#### [The task]
Each line of the material, from the first through the one containing "open Sys2Proof", is to be written out exactly.
★ ★ ★ ★ ★
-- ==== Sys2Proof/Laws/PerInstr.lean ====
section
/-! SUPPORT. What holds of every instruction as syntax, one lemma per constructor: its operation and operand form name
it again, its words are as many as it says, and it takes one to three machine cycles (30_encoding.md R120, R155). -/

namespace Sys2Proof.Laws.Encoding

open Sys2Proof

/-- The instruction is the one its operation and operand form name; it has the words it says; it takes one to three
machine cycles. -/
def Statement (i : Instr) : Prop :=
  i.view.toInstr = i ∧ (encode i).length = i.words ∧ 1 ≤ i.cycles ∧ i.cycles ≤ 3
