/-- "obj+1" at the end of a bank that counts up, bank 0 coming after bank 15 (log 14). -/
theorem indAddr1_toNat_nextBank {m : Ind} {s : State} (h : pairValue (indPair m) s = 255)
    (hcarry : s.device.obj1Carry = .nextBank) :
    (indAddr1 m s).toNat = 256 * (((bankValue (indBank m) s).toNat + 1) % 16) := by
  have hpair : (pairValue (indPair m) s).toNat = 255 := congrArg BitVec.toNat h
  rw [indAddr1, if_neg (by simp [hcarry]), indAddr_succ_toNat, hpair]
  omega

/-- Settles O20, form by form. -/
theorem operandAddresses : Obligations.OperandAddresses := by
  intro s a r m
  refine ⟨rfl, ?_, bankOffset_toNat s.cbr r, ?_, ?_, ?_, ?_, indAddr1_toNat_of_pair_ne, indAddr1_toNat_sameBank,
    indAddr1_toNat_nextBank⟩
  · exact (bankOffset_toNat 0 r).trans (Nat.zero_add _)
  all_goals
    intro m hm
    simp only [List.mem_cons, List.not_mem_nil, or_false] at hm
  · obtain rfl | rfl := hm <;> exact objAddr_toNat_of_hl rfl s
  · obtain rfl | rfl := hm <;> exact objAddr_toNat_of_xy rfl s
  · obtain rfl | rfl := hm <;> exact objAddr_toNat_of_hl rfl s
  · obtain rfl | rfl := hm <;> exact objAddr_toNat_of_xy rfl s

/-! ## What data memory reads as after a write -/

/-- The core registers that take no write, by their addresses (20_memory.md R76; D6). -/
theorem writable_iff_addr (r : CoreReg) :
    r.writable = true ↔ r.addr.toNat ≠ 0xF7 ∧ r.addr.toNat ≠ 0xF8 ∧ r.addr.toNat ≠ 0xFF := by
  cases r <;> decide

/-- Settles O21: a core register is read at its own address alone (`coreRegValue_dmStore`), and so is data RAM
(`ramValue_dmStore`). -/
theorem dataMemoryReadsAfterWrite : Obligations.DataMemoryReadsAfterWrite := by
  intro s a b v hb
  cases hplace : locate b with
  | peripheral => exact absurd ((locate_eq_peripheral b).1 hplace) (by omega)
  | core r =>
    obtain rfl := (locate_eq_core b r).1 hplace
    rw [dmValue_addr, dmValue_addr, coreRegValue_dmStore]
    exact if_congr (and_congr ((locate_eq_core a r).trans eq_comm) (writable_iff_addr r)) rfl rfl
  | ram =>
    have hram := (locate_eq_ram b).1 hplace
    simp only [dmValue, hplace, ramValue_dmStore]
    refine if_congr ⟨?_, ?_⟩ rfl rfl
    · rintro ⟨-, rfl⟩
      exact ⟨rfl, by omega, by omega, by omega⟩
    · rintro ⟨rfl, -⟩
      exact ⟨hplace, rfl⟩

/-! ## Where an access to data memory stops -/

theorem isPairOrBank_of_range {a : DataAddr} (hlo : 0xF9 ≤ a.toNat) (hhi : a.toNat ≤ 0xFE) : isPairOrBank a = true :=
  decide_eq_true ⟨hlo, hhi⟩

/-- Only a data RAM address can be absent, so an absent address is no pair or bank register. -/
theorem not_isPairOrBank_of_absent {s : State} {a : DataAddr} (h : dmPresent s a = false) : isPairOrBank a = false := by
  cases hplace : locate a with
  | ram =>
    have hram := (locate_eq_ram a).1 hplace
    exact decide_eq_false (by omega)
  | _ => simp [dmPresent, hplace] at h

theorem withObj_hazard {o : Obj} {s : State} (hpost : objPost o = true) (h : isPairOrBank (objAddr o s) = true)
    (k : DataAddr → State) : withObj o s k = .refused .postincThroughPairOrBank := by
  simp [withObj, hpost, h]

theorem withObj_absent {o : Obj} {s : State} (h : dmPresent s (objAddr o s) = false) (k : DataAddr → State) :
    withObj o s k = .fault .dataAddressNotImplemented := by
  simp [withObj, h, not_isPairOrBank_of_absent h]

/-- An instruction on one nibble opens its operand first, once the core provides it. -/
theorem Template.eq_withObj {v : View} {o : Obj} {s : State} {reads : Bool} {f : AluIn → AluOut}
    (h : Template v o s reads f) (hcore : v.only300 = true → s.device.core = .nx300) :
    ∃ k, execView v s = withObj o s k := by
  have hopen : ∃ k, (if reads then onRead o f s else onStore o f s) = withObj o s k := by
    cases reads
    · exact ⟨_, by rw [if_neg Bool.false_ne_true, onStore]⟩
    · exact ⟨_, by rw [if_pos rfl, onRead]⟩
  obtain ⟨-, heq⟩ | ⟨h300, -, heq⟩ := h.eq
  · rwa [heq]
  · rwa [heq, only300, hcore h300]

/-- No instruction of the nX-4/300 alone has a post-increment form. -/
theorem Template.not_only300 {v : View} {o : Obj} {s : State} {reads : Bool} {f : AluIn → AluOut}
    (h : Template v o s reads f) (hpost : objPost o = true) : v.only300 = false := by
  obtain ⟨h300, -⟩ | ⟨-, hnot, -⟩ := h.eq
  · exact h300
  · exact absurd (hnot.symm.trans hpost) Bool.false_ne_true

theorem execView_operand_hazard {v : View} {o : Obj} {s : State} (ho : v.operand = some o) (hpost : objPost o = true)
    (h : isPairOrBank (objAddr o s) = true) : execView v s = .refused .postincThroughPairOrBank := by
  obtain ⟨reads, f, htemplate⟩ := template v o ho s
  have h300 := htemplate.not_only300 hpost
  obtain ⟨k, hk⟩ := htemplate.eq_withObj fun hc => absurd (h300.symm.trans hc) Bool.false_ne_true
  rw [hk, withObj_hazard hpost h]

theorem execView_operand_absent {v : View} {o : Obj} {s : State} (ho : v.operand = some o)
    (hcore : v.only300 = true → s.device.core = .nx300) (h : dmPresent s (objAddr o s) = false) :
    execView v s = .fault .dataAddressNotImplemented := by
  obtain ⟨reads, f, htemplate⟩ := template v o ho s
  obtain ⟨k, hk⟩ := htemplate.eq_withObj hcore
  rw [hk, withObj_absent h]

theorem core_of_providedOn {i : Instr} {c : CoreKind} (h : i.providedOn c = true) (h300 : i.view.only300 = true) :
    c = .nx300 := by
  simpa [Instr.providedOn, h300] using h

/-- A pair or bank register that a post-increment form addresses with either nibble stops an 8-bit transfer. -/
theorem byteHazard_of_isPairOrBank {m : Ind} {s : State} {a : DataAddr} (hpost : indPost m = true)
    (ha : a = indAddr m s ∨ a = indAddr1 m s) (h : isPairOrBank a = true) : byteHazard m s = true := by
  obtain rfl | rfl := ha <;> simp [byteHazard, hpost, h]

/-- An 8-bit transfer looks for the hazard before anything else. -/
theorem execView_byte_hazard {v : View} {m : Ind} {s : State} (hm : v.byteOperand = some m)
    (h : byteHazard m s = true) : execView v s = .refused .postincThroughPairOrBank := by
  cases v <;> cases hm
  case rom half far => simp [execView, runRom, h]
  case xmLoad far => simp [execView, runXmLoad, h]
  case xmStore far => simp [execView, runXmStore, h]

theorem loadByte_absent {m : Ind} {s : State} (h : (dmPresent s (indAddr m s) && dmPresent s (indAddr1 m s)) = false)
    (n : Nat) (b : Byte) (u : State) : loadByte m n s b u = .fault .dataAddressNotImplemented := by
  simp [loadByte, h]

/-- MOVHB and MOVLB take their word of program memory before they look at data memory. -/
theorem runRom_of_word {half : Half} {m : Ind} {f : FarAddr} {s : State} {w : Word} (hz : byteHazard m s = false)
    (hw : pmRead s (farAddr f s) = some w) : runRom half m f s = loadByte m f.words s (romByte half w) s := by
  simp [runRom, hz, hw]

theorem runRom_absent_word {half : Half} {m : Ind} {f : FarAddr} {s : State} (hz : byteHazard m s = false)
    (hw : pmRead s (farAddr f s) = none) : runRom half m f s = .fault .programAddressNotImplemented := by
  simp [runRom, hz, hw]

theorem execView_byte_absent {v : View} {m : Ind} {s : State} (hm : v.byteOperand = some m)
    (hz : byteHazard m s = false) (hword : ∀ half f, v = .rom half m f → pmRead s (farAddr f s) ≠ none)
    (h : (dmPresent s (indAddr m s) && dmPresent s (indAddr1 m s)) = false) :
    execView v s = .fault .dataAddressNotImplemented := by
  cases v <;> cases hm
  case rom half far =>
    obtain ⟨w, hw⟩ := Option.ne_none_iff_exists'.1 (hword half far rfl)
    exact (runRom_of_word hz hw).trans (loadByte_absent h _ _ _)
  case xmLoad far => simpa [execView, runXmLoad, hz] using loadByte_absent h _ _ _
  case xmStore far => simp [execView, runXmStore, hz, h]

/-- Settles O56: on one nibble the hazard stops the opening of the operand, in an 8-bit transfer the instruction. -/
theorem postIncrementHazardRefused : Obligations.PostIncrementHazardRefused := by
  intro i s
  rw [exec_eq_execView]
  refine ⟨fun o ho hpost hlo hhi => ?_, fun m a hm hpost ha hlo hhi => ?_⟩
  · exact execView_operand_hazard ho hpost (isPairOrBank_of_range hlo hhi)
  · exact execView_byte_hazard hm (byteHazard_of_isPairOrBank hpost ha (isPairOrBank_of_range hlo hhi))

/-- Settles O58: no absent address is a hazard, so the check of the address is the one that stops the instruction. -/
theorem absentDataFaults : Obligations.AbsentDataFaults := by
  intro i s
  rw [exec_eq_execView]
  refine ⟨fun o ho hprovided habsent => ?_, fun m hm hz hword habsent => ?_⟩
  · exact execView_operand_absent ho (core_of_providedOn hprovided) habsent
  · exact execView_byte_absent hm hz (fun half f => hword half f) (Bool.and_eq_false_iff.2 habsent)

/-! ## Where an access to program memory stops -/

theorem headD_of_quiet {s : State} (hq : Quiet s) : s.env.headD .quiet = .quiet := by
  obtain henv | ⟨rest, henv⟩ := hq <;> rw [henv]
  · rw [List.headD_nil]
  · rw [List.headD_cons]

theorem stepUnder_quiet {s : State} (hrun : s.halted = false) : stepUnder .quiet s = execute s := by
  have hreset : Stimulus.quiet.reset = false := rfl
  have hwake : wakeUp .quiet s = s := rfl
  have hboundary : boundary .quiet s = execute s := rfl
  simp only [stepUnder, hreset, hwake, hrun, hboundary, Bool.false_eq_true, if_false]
★ ★ ★ ★ ★
#### [Exercise output]
-- ==== Sys2Proof/Laws/PerInstr.lean ====
section
/-! SUPPORT. What holds of every instruction as syntax, one lemma per constructor: its operation and operand form name
it again, its words are as many as it says, and it takes one to three machine cycles (30_encoding.md R120, R155). -/

namespace Sys2Proof.Laws.Encoding

open Sys2Proof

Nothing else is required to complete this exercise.